#### DATASET ENTRIES ####

/-- Send a message on a bus or port in its frames, and count it; to another module it goes as relay frames (R162, R596, R598). -/
def State.send (s : State) (bus : Bus) (ident : Nat) (msg : List Byte) : State :=
  match bus with
  | .relay m => s.toModule m ident msg
  | b => if s.busUp b then (framesOf s.unit.mac b ident msg).foldl State.emit (s.minc 0x1430 4) else s

/-- Flags and counters that go with a status (R606, R628). -/
def State.noteStatus (s : State) (st : Nat) : State :=
  if st = 0x0502 then s.mflag 0x1400 7 4 else if st = 0x0503 then s.mflag 0x1400 7 8 else s

/-- An abandoned or malformed message (R599, R686). -/
def State.noteSequence (s : State) : State := (s.minc 0x1430 9).mflag 0x1400 7 32

/-- Answer a request. -/
def State.answer (s : State) (q : Request) (func : Nat) (a : Option (List Byte)) : State :=
  match a with
  | none => s
  | some b => s.send q.bus ((answerIdent q func)) b

/-! ## Sessions (R602 to R607) -/

/-- The proven session of a node. -/
def State.sessionOf (s : State) (node : Nat) : Option Session :=
  s.host.sessions.find? fun x => x.node == node && x.proven

/-- Replace the session with its number. -/
def State.putSession (s : State) (x : Session) : State :=
  { s with host := { s.host with sessions := s.host.sessions.filter (fun y => y.num != x.num) ++ [x] } }

/-- A failed authentication that AUTH_FAILURES counts. -/
def State.authFailed (s : State) : State := s.minc 0x1430 10

/-- The AUTH fields of a message are judged (R606): 0 with the session's slot where they are good or not asked for, or the
answer. A counter is used up once its MAC verifies. -/
def State.judge (s : State) (q : Request) (func : Nat) (need : Bool) : Nat × Option Nat × State :=
  let m := q.msg
  if !bitOf (flagsOf func m) 0 then (if need then 0x0501 else 0, none, s)
  else
    match s.sessionOf q.src with
    | none => (0x0501, none, s)
    | some x =>
      let body := m.take (m.length - 8)
      if (hmac x.skey (leBytes 4 (requestIdent q func) ++ body)).take 8 ≠ m.drop (m.length - 8) then (0x0502, none, s.authFailed)
      else
        let x := { x with since := s.sbTime }
        let n := counterOf func m
        if n ≤ x.counter then (0x0503, none, (s.putSession x).minc 0x1430 11)
        else (0, some x.slot, s.putSession { x with counter := n })

/-- READ_AUTH (R607). -/
def State.readAuth (s : State) : Bool := bitOf (s.mreg 0x1400 1) 0

/-- The key of a slot as bytes. -/
def State.keyOf (s : State) (slot : Nat) : Nat := tabGet (fun _ => 0) s.host.keys slot

/-- The session idle longest; among equals the lowest number (R603). -/
def idlest : List Session → Option Session
  | [] => none
  | x :: t =>
    match idlest t with
    | none => some x
    | some y => if x.since < y.since || (x.since = y.since && x.num < y.num) then some x else some y

/-- SESSION-OPEN (R603, R605). The session number is any free one. -/
def State.openSession (s : State) (q : Request) : Option (List Byte) × State :=
  let slot := byteAt q.msg 0
  if s.host.lockouts.contains q.src then (statusAnswer 6 0x0502 q.msg, (s.mflag 0x1400 7 16).noteStatus 0x0502)
  else if 3 < slot || s.keyOf slot = 0 then (statusAnswer 6 0x0502 q.msg, s.noteStatus 0x0502)
  else
    let l := s.host.sessions.filter fun x => x.node != q.src
    let l := if l.length < 8 then l
      else match idlest l with
        | some y => l.filter fun x => x.num != y.num
        | none => l
    let free := (upFrom 1 8).filter fun n => l.all fun x => x.num != n
    let d := s.draw
    let num := free.getD (d.1 % free.length) 1
    let e := d.2.draw
    let challenge := e.1 % 2 ^ 128
    let x : Session := ⟨num, q.src, slot, false, challenge, q.dest, [], 0, s.sbTime⟩
    (some (leBytes 2 0 ++ leBytes 1 num ++ leBytes 1 slot ++ leBytes 16 challenge),
      { e.2 with host := { e.2.host with sessions := l ++ [x] } })

/-- The bytes that a proof and a session key are taken over (R604). -/
def Session.seed (x : Session) (label : List Byte) : List Byte :=
  label ++ leBytes 16 x.challenge ++ leBytes 1 x.num ++ leBytes 1 x.node ++ leBytes 1 x.addressed

/-- A failed proof counts towards the lockout: the third within 60 s locks its node out (R605). -/
def State.failProof (s : State) (node : Nat) : State :=
  let s := (s.authFailed).noteStatus 0x0502
  let l := (s.host.fails.filter fun f => s.sbTime ≤ f.2 + 6000000) ++ [(node, s.sbTime)]
  let s := { s with host := { s.host with fails := l } }
  if 3 ≤ (l.filter fun f => f.1 == node).length then
    ({ s with host := { s.host with lockouts := node :: s.host.lockouts.filter (· != node) } }).mflag 0x1400 7 16
  else s

/-- SESSION-PROVE (R603 to R605). -/
def State.proveSession (s : State) (q : Request) : Option (List Byte) × State :=
  let n := byteAt q.msg 0
  let bad := (statusAnswer 7 0x0502 q.msg, s.failProof q.src)
  match s.host.sessions.find? fun x => x.num == n && x.node == q.src && !x.proven with
  | none => bad
  | some x =>
    let k := beBytes 32 (s.keyOf x.slot)
    let label := fun (c : Nat) => [0x4B#8, 0x58#8, 0x53#8, BitVec.ofNat 8 c]
    if x.since + 100000 < s.sbTime || (hmac k (x.seed (label 0x50))).take 16 ≠ slice q.msg 4 16 then bad
    else
      (some (leBytes 2 0 ++ leBytes 1 n ++ leBytes 1 0),
        s.putSession { x with proven := true, skey := hmac k (x.seed (label 0x4B)), counter := 0, since := s.sbTime })

/-! ## What each request does -/

/-- READ (R14, R610, R607). -/
def State.doRead (s : State) (q : Request) (full : Bool) : Option (List Byte) × State :=
  let idx := leNat (slice q.msg 0 2)
  let sub := byteAt q.msg 2
  let j := s.judge q 1 (s.readAuth && !(Nat.ble 0x1000 idx && Nat.ble idx 0x11FF))
  let early := s.rows12 idx sub
  let st := if early ≠ 0 then early else j.1
  let s := j.2.2
  if st ≠ 0 then (statusAnswer 1 st q.msg, s.noteStatus st)
  else
    let r := s.readObject idx sub (bitOf (flagsOf 1 q.msg) 1) full
    if r.1 ≠ 0 then (statusAnswer 1 r.1 q.msg, s)
    else (some (leBytes 2 0 ++ slice q.msg 0 3 ++ [0#8] ++ leBytes 2 r.2.length ++ r.2), s)

/-- READ-BLOCK (R611). -/
def State.doReadBlock (s : State) (q : Request) (full : Bool) : Option (List Byte) × State :=
  let idx := leNat (slice q.msg 0 2)
  let sub := byteAt q.msg 2
  let at_ := if hasAuth 3 q.msg then 8 else 4
  let offset := leNat (slice q.msg at_ 8)
  let length := leNat (slice q.msg (at_ + 8) 4)
  let j := s.judge q 3 (s.readAuth && !(Nat.ble 0x1000 idx && Nat.ble idx 0x11FF))
  let early := s.rows12 idx sub
  let st := if early ≠ 0 then early else j.1
  let s := j.2.2
  if st ≠ 0 then (statusAnswer 3 st q.msg, s.noteStatus st)
  else
    let r := s.readEntries idx sub offset length (bitOf (flagsOf 3 q.msg) 1) full
    if r.1 ≠ 0 then (statusAnswer 3 r.1 q.msg, s)
    else (some (leBytes 2 0 ++ slice q.msg 0 3 ++ [0#8] ++ leBytes 8 offset ++ leBytes 4 r.2.length ++ r.2), s)

/-- Objects that only a session proven with key slot 0 may write (R590, R602). -/
def slotZeroOnly (idx sub : Nat) : Bool :=
  (idx == 0x1400 && Nat.ble 0x10 sub && Nat.ble sub 0x13) || (idx == 0x1500 && sub == 5) || idx == 0x1510

/-- Rows 1 to 3 of R14 for a write: the answer, 0 where they let it pass. -/
def State.writeRows (s : State) (idx sub : Nat) (j : Nat × Option Nat × State) : Nat :=
  let early := s.rows12 idx sub
  if early ≠ 0 then early
  else if j.1 ≠ 0 then j.1
  else if slotZeroOnly idx sub && j.2.1 != some 0 then 0x0501
  else 0

/-- WRITE (R14, R609, R612). -/
def State.doWrite (s : State) (q : Request) (full : Bool) : Option (List Byte) × State :=
  let idx := leNat (slice q.msg 0 2)
  let sub := byteAt q.msg 2
  let j := s.judge q 2 true
  let st := s.writeRows idx sub j
  let s := j.2.2
  if st ≠ 0 then (statusAnswer 2 st q.msg, s.noteStatus st)
  else
    let r := s.writeObject idx sub (slice q.msg 10 (dataLen 2 q.msg)) full
    (statusAnswer 2 r.1 q.msg, r.2)

/-- WRITE-BLOCK (R611). -/
def State.doWriteBlock (s : State) (q : Request) (full : Bool) : Option (List Byte) × State :=
  let idx := leNat (slice q.msg 0 2)
  let sub := byteAt q.msg 2
  let j := s.judge q 4 true
  let st := s.writeRows idx sub j
  let s := j.2.2
  if st ≠ 0 then (statusAnswer 4 st q.msg, s.noteStatus st)
  else
    let r := s.writeEntries idx sub (leNat (slice q.msg 8 8)) (slice q.msg 20 (dataLen 4 q.msg)) full
    (statusAnswer 4 r.1 q.msg, r.2)

/-- Whether a snapshot of this channel began at this very tick of its time base, which copies at one tick (R619). -/
def Channel.copying (c : Channel) : Bool :=
  [1, 2, 3].any fun k => bitOf (c.reg 0x4E00 k) 31 && c.reg 0x4E00 k / 2 ^ 40 == c.time.stamp

/-- SNAPSHOT (R614, R619). Whether an earlier one that began at the same tick is still being copied is free (assumption 49). -/
def State.doSnapshot (s : State) (q : Request) (full : Bool) : Option (List Byte) × State :=
  let scope := byteAt q.msg 0
  let ch := if byteAt q.msg 1 = 1 then Ch.b else .a
  let sel := leNat (slice q.msg (if hasAuth 5 q.msg then 8 else 4) 4)
  let j := s.judge q 5 s.readAuth
  let dawn := s.mode.dawn
  let s := j.2.2
  let d := if (s.chan ch).copying then s.draw else (0, s)
  let s := d.2
  let st :=
    if dawn then 0x0402
    else if j.1 ≠ 0 then j.1
    else if byteAt q.msg 1 ≤ 1 && !s.present ch then 1
    else if full || d.1 % 2 = 1 then 0x0401
    else if 1 < byteAt q.msg 1 || !selectorOk s.unit.variant scope sel then 0x0202
    else 0
  if st ≠ 0 then (statusAnswer 5 st q.msg, s.noteStatus st)
  else
    (some (leBytes 4 0 ++ beBytes 11 (s.chan ch).time.stamp), s.onChan ch fun _ c => c.takeSnapshot scope sel)

/-- HB_FLAGS (R621). -/
def State.hbFlags (s : State) : Nat :=
  at_ 0 s.bring.strapError + at_ 1 s.bring.unconf + at_ 2 s.bring.fallback + at_ 3 s.power.warn

/-- The fields of a HEARTBEAT of the module (R601, R621). -/
def State.heartbeatFields (s : State) : List Byte :=
  leBytes 1 (if s.bring.strapError then 0 else s.bring.moduleId) ++ leBytes 1 s.modeCode ++ leBytes 1 (chCode s.arb.holder) ++
    leBytes 1 s.hbFlags ++ leBytes 4 s.arb.epoch ++ leBytes 4 s.redundancy ++ leBytes 4 s.supplyStatus

/-- A host HEARTBEAT (R621): answered whatever its AUTH fields are worth. -/
def State.doHeartbeat (s : State) (q : Request) : Option (List Byte) × State :=
  let j := s.judge q 9 false
  (some j.2.2.heartbeatFields, j.2.2.noteStatus j.1)

/-- A frame placed in the parser with ingress port 53 (R32, R624); the FCS is appended. It is stored in pool 15 as every frame is (R65);
at admission its cells come from the pool of port 53's class entry (`Channel.chargePool`). -/
def Channel.fromHost (c : Channel) (cx : Ctx) (b : List Byte) : Channel :=
  let f := Frame.fresh 0 (b ++ fcsBytes b) 53 c.time.stamp c.time.stepSum
  let c := c.hear 53 f.bytes.length
  if 131072 < (c.pool 15).shared + f.cellCount then c.rampDrop cx f 0 else c.store cx f

/-- FRAME-FROM-HOST (R614, R624). -/
def State.doFrameFromHost (s : State) (q : Request) (full : Bool) : Option (List Byte) × State :=
  let ch := if byteAt q.msg 1 = 1 then Ch.b else .a
  let n := dataLen 11 q.msg
  let j := s.judge q 11 true
  let dawn := s.mode.dawn
  let s := j.2.2
  let st :=
    if dawn then 0x0402
    else if j.1 ≠ 0 then j.1
    else if byteAt q.msg 1 ≤ 1 && !s.present ch then 1
    else if byteAt q.msg 1 ≤ 1 && (!s.forwards ch || s.mode.night != .awake) then 0x0403
    else if full then 0x0401
    else if 1 < byteAt q.msg 1 || n < 60 || 16124 < n then 0x0202
    else 0
  if st ≠ 0 then (statusAnswer 11 st q.msg, s.noteStatus st)
  else (statusAnswer 11 0 q.msg, (s.minc 0x1430 15).onChan ch fun cx c => c.fromHost cx (slice q.msg 10 n))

####

> ASSIGNMENT: Write out, from the lines above, only those from the line with "if !bitOf (flagsOf" to the line with "READ_AUTH (R607). -/", exactly as given, including the first and the last.

> ANSWER FOR THIS EXERCISE:
  if !bitOf (flagsOf func m) 0 then (if need then 0x0501 else 0, none, s)
  else
    match s.sessionOf q.src with
    | none => (0x0501, none, s)
    | some x =>
      let body := m.take (m.length - 8)
      if (hmac x.skey (leBytes 4 (requestIdent q func) ++ body)).take 8 ≠ m.drop (m.length - 8) then (0x0502, none, s.authFailed)
      else
        let x := { x with since := s.sbTime }
        let n := counterOf func m
        if n ≤ x.counter then (0x0503, none, (s.putSession x).minc 0x1430 11)
        else (0, some x.slot, s.putSession { x with counter := n })

/-- READ_AUTH (R607). -/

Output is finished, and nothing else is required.